§ **REQUIRED WORK**
Please copy, exactly as they appear below, the lines from the one containing "-- ==== Sys2Proof/Decode.lean" through the one containing "inductive DecodeError where".

*** Opening of AVAILABLE RECORDS ***

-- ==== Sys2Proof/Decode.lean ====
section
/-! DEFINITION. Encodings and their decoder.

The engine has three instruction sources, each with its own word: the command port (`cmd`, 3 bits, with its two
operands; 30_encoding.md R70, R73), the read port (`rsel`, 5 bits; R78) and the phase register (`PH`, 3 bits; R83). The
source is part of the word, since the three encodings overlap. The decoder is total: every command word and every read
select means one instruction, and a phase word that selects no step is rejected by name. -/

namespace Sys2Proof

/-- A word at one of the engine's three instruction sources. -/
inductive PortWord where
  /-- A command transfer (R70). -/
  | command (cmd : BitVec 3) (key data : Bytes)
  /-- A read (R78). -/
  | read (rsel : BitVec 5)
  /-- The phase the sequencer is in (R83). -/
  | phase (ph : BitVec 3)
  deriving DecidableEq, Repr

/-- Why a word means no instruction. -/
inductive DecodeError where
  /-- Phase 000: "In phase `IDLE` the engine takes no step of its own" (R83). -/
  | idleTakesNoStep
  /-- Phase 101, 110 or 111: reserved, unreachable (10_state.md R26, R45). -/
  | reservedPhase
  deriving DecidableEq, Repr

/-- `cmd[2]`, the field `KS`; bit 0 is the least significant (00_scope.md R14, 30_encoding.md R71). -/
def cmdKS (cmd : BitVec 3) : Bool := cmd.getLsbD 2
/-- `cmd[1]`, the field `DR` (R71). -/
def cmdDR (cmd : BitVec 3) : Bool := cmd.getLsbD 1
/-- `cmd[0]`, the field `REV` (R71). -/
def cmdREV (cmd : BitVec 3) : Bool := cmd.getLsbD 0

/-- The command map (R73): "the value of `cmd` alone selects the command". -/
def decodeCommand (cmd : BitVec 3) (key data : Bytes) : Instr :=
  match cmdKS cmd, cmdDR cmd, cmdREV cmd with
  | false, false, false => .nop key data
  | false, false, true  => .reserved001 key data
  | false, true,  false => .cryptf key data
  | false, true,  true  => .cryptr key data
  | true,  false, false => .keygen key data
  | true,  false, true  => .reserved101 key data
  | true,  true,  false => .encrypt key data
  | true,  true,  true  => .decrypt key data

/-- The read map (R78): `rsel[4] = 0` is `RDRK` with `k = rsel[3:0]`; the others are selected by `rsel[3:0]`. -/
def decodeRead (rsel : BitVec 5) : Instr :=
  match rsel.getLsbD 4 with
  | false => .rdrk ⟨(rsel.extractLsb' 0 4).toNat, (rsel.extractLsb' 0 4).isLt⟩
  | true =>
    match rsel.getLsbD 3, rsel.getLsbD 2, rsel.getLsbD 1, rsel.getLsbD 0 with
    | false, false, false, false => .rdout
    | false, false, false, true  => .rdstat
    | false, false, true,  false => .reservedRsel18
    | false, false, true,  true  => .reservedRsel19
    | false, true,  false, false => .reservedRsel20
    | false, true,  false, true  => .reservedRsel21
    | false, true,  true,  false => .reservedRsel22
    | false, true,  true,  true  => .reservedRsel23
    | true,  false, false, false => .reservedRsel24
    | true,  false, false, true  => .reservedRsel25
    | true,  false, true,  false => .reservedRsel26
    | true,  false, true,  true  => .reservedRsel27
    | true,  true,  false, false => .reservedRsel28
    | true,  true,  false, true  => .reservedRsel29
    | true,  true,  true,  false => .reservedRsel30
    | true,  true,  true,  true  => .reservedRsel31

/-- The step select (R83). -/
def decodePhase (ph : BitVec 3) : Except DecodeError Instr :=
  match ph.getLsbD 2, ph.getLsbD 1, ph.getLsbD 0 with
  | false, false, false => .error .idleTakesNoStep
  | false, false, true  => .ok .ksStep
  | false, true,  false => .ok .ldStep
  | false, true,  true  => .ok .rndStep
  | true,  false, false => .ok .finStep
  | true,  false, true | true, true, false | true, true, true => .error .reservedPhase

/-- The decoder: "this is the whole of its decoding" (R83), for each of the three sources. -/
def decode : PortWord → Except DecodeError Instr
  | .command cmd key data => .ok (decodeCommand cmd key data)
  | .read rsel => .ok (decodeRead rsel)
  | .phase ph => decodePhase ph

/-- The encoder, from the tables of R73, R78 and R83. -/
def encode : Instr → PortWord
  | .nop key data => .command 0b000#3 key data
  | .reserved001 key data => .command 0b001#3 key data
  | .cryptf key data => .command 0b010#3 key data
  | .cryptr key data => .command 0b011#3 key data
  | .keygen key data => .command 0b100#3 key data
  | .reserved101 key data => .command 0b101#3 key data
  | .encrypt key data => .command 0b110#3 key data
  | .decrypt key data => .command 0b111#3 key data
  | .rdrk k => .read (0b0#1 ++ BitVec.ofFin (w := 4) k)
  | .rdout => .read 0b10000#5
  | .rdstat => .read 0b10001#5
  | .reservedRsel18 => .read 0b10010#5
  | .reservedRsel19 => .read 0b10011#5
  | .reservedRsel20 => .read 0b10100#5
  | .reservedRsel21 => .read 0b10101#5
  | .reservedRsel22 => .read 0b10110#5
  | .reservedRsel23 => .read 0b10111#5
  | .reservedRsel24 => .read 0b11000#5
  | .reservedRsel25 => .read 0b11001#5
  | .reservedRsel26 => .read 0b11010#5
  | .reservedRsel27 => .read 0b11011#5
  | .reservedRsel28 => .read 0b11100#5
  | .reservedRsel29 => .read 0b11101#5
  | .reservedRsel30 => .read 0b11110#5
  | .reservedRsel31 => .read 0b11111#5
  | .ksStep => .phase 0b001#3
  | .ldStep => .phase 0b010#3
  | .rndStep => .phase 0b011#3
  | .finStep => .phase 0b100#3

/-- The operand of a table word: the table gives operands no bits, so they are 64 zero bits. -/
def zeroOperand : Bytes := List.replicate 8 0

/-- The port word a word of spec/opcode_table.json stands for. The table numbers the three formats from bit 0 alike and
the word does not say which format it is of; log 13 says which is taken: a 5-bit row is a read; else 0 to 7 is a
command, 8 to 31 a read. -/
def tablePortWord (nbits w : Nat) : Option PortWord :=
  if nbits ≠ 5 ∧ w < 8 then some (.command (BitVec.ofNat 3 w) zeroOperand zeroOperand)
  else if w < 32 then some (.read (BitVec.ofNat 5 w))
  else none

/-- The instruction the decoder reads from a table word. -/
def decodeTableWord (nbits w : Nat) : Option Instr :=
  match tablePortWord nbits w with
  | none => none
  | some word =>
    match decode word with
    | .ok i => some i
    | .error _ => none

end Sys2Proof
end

*** Close of AVAILABLE RECORDS ***
*** Opening of AVAILABLE RECORDS ***

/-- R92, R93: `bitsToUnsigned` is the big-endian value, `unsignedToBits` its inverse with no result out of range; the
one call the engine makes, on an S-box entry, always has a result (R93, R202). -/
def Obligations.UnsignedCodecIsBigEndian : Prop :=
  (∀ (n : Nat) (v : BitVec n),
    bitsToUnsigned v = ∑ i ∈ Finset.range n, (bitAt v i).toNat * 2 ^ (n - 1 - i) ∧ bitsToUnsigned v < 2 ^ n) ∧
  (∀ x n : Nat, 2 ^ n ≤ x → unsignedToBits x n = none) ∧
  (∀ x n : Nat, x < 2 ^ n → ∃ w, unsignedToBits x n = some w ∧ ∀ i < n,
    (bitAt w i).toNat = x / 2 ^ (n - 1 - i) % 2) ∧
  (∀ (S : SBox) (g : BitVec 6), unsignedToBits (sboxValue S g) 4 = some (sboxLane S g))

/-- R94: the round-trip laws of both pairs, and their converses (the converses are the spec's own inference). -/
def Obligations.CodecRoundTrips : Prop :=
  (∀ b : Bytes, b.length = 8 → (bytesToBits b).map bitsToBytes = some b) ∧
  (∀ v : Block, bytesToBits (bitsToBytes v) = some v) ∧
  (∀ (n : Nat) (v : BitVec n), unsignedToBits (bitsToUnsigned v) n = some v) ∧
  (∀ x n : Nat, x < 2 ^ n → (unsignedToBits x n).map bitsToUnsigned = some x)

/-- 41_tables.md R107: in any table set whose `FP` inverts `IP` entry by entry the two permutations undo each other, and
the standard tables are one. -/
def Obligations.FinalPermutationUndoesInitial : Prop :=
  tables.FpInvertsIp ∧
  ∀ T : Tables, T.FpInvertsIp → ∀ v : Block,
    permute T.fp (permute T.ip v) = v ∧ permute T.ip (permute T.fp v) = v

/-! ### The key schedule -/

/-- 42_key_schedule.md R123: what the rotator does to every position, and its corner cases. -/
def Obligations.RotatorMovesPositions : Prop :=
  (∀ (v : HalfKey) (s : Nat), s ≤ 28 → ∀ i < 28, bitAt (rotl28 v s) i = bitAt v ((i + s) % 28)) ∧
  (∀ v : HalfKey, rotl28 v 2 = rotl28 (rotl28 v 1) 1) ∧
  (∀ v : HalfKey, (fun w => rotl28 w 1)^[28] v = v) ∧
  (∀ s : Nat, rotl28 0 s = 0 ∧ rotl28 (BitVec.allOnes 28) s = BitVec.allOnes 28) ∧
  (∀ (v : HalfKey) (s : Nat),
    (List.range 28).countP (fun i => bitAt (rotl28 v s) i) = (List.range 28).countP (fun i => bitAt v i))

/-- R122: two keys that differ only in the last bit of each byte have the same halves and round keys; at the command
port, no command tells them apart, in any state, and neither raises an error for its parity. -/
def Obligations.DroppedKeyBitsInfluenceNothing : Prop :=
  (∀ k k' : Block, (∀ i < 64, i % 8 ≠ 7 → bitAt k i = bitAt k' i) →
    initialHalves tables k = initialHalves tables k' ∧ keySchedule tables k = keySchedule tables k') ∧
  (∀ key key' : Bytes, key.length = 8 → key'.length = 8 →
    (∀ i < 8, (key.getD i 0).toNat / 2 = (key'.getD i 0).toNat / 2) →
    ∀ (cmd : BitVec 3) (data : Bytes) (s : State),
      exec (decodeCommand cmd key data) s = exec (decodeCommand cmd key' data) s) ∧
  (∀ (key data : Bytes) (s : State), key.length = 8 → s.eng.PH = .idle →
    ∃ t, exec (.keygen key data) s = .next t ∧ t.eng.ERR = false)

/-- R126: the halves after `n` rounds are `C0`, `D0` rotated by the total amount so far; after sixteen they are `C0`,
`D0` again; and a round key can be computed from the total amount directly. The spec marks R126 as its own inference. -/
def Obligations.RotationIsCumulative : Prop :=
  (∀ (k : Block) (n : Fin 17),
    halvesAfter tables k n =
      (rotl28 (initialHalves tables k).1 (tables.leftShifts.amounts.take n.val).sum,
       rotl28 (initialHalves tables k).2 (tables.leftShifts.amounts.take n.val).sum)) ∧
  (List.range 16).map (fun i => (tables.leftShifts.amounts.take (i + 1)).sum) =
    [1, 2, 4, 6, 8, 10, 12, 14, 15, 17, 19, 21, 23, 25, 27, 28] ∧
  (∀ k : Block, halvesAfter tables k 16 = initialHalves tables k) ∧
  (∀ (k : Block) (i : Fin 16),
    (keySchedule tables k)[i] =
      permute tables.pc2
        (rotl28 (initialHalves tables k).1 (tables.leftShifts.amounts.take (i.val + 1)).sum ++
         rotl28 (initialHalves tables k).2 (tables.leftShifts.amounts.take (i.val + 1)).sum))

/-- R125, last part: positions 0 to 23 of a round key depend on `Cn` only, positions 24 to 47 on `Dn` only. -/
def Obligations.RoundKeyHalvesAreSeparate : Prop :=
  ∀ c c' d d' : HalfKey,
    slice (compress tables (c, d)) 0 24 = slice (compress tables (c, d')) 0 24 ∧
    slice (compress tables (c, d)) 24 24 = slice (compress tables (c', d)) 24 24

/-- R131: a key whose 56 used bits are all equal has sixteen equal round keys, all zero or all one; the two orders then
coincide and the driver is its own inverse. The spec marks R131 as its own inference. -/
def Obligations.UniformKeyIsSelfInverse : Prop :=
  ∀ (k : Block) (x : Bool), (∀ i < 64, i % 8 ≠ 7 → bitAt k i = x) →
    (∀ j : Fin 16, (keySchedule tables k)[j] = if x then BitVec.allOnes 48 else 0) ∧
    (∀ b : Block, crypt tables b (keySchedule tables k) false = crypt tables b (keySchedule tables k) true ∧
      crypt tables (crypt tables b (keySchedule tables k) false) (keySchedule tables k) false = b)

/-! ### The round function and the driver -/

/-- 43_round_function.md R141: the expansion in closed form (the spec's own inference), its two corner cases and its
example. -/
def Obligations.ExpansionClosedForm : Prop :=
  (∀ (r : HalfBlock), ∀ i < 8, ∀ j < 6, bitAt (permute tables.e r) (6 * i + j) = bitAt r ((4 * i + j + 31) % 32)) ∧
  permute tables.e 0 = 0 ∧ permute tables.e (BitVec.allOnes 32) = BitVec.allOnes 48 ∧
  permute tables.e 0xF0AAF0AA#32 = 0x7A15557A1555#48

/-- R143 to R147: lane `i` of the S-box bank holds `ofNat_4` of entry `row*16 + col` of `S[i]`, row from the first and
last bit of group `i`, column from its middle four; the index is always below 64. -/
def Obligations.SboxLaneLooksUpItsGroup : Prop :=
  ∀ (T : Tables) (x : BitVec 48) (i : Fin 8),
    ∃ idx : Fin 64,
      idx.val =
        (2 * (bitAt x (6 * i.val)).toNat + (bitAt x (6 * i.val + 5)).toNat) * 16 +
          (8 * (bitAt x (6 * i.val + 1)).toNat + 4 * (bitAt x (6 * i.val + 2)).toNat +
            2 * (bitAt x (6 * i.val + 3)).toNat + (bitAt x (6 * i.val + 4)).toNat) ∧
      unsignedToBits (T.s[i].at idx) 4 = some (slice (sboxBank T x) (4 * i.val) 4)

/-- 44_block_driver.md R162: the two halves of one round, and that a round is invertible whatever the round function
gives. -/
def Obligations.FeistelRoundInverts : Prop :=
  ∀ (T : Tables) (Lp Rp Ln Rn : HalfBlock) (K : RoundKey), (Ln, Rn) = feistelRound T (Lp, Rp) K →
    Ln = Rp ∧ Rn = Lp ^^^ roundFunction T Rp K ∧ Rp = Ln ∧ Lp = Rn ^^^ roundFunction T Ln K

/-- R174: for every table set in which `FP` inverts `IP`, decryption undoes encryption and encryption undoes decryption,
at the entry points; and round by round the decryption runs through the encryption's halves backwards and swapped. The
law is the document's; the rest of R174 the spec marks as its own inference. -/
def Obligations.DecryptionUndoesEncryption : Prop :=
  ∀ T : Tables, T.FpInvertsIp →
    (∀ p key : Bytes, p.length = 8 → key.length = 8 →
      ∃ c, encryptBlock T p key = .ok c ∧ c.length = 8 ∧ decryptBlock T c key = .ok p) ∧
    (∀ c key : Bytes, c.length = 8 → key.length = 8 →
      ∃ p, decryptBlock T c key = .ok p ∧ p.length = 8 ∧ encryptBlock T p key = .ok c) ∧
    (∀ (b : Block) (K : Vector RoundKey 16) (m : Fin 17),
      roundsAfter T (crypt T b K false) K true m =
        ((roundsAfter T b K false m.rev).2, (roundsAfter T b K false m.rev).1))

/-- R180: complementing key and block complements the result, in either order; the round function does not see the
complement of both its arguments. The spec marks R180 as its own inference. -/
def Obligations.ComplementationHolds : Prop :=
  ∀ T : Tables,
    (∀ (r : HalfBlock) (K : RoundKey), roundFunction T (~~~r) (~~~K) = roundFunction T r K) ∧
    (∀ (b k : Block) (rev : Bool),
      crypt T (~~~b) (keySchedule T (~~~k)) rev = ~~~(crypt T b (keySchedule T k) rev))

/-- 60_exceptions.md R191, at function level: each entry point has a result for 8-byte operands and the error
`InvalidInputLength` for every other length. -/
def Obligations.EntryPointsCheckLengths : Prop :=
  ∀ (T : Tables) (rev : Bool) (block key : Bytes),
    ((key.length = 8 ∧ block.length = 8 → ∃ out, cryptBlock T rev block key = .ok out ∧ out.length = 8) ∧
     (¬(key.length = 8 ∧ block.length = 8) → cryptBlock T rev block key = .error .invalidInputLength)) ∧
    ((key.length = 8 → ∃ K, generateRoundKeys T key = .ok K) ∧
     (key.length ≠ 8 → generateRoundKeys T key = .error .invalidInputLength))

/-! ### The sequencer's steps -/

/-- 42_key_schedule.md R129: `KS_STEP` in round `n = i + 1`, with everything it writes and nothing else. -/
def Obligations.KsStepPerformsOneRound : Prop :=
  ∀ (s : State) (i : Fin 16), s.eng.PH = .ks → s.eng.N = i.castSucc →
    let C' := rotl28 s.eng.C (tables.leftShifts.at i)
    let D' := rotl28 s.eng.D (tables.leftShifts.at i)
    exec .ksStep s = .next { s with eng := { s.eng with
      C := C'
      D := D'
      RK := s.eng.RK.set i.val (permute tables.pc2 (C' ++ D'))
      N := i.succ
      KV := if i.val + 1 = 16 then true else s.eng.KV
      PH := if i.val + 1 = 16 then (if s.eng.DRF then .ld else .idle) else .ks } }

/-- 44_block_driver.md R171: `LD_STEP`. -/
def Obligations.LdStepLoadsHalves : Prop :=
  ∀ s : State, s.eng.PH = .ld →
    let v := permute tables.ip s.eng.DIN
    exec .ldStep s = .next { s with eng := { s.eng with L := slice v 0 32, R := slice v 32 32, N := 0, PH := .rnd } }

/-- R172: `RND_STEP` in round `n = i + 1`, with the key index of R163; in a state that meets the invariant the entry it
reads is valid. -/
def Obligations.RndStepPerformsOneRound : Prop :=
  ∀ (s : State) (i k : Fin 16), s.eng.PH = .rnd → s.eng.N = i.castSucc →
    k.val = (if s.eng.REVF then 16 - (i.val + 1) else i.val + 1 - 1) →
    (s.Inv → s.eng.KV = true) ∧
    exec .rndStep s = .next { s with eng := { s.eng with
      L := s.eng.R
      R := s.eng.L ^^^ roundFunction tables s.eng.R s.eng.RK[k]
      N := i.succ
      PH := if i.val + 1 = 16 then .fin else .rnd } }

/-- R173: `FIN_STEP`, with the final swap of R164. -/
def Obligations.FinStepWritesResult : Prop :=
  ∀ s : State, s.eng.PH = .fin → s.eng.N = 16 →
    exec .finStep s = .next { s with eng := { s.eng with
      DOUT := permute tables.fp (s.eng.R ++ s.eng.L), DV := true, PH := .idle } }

*** Close of AVAILABLE RECORDS ***
*** Opening of AVAILABLE RECORDS ***

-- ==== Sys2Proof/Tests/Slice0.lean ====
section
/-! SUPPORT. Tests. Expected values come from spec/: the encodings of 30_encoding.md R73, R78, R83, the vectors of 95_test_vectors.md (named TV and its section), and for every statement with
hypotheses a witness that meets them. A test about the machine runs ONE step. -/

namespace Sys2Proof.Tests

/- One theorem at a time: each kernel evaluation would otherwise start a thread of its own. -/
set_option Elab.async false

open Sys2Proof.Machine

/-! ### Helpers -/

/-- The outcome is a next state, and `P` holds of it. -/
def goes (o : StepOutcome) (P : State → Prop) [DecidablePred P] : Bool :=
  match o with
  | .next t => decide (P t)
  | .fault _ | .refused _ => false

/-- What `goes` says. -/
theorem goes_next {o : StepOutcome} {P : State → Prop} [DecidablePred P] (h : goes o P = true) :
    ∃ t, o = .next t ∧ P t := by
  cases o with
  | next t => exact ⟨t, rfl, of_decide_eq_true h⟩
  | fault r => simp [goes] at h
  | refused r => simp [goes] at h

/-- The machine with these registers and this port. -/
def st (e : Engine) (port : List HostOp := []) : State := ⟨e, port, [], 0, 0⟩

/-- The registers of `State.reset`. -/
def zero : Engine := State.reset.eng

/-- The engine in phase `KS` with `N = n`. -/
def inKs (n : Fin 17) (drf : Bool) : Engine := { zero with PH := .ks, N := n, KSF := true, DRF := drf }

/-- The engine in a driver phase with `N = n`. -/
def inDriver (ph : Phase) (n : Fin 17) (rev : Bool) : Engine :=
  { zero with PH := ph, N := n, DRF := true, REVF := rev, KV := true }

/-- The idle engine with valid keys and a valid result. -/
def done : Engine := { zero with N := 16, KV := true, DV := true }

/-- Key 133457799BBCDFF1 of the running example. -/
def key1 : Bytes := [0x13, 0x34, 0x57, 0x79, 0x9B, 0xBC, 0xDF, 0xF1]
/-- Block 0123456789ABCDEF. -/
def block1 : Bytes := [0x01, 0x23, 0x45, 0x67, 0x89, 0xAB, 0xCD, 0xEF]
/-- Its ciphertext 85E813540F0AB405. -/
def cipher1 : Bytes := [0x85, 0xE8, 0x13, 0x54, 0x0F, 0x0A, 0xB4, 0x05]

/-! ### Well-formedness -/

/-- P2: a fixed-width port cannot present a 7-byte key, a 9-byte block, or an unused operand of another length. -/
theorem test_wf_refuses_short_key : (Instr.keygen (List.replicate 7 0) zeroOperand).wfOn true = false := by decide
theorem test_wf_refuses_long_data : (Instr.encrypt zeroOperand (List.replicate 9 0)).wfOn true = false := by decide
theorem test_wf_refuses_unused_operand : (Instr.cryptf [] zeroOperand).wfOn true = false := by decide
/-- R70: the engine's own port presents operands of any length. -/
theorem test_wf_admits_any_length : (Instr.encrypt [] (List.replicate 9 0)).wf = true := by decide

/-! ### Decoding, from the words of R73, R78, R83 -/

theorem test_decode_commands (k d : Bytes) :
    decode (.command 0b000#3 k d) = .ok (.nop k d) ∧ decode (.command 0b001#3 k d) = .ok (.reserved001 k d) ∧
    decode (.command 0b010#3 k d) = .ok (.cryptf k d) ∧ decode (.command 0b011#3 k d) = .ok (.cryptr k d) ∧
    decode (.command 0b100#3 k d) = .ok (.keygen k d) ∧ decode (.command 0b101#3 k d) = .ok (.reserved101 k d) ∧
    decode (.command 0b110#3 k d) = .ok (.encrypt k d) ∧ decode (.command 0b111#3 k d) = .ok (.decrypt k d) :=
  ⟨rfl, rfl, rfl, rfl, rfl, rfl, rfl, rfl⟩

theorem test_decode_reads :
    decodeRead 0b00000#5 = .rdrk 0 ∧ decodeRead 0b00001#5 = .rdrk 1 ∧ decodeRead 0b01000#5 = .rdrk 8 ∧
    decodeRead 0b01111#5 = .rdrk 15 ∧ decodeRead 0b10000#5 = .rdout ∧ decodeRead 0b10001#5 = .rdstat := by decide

*** Close of AVAILABLE RECORDS ***

§ **EXERCISE SOLUTION**
-- ==== Sys2Proof/Decode.lean ====
section
/-! DEFINITION. Encodings and their decoder.

The engine has three instruction sources, each with its own word: the command port (`cmd`, 3 bits, with its two
operands; 30_encoding.md R70, R73), the read port (`rsel`, 5 bits; R78) and the phase register (`PH`, 3 bits; R83). The
source is part of the word, since the three encodings overlap. The decoder is total: every command word and every read
select means one instruction, and a phase word that selects no step is rejected by name. -/

namespace Sys2Proof

/-- A word at one of the engine's three instruction sources. -/
inductive PortWord where
  /-- A command transfer (R70). -/
  | command (cmd : BitVec 3) (key data : Bytes)
  /-- A read (R78). -/
  | read (rsel : BitVec 5)
  /-- The phase the sequencer is in (R83). -/
  | phase (ph : BitVec 3)
  deriving DecidableEq, Repr

/-- Why a word means no instruction. -/
inductive DecodeError where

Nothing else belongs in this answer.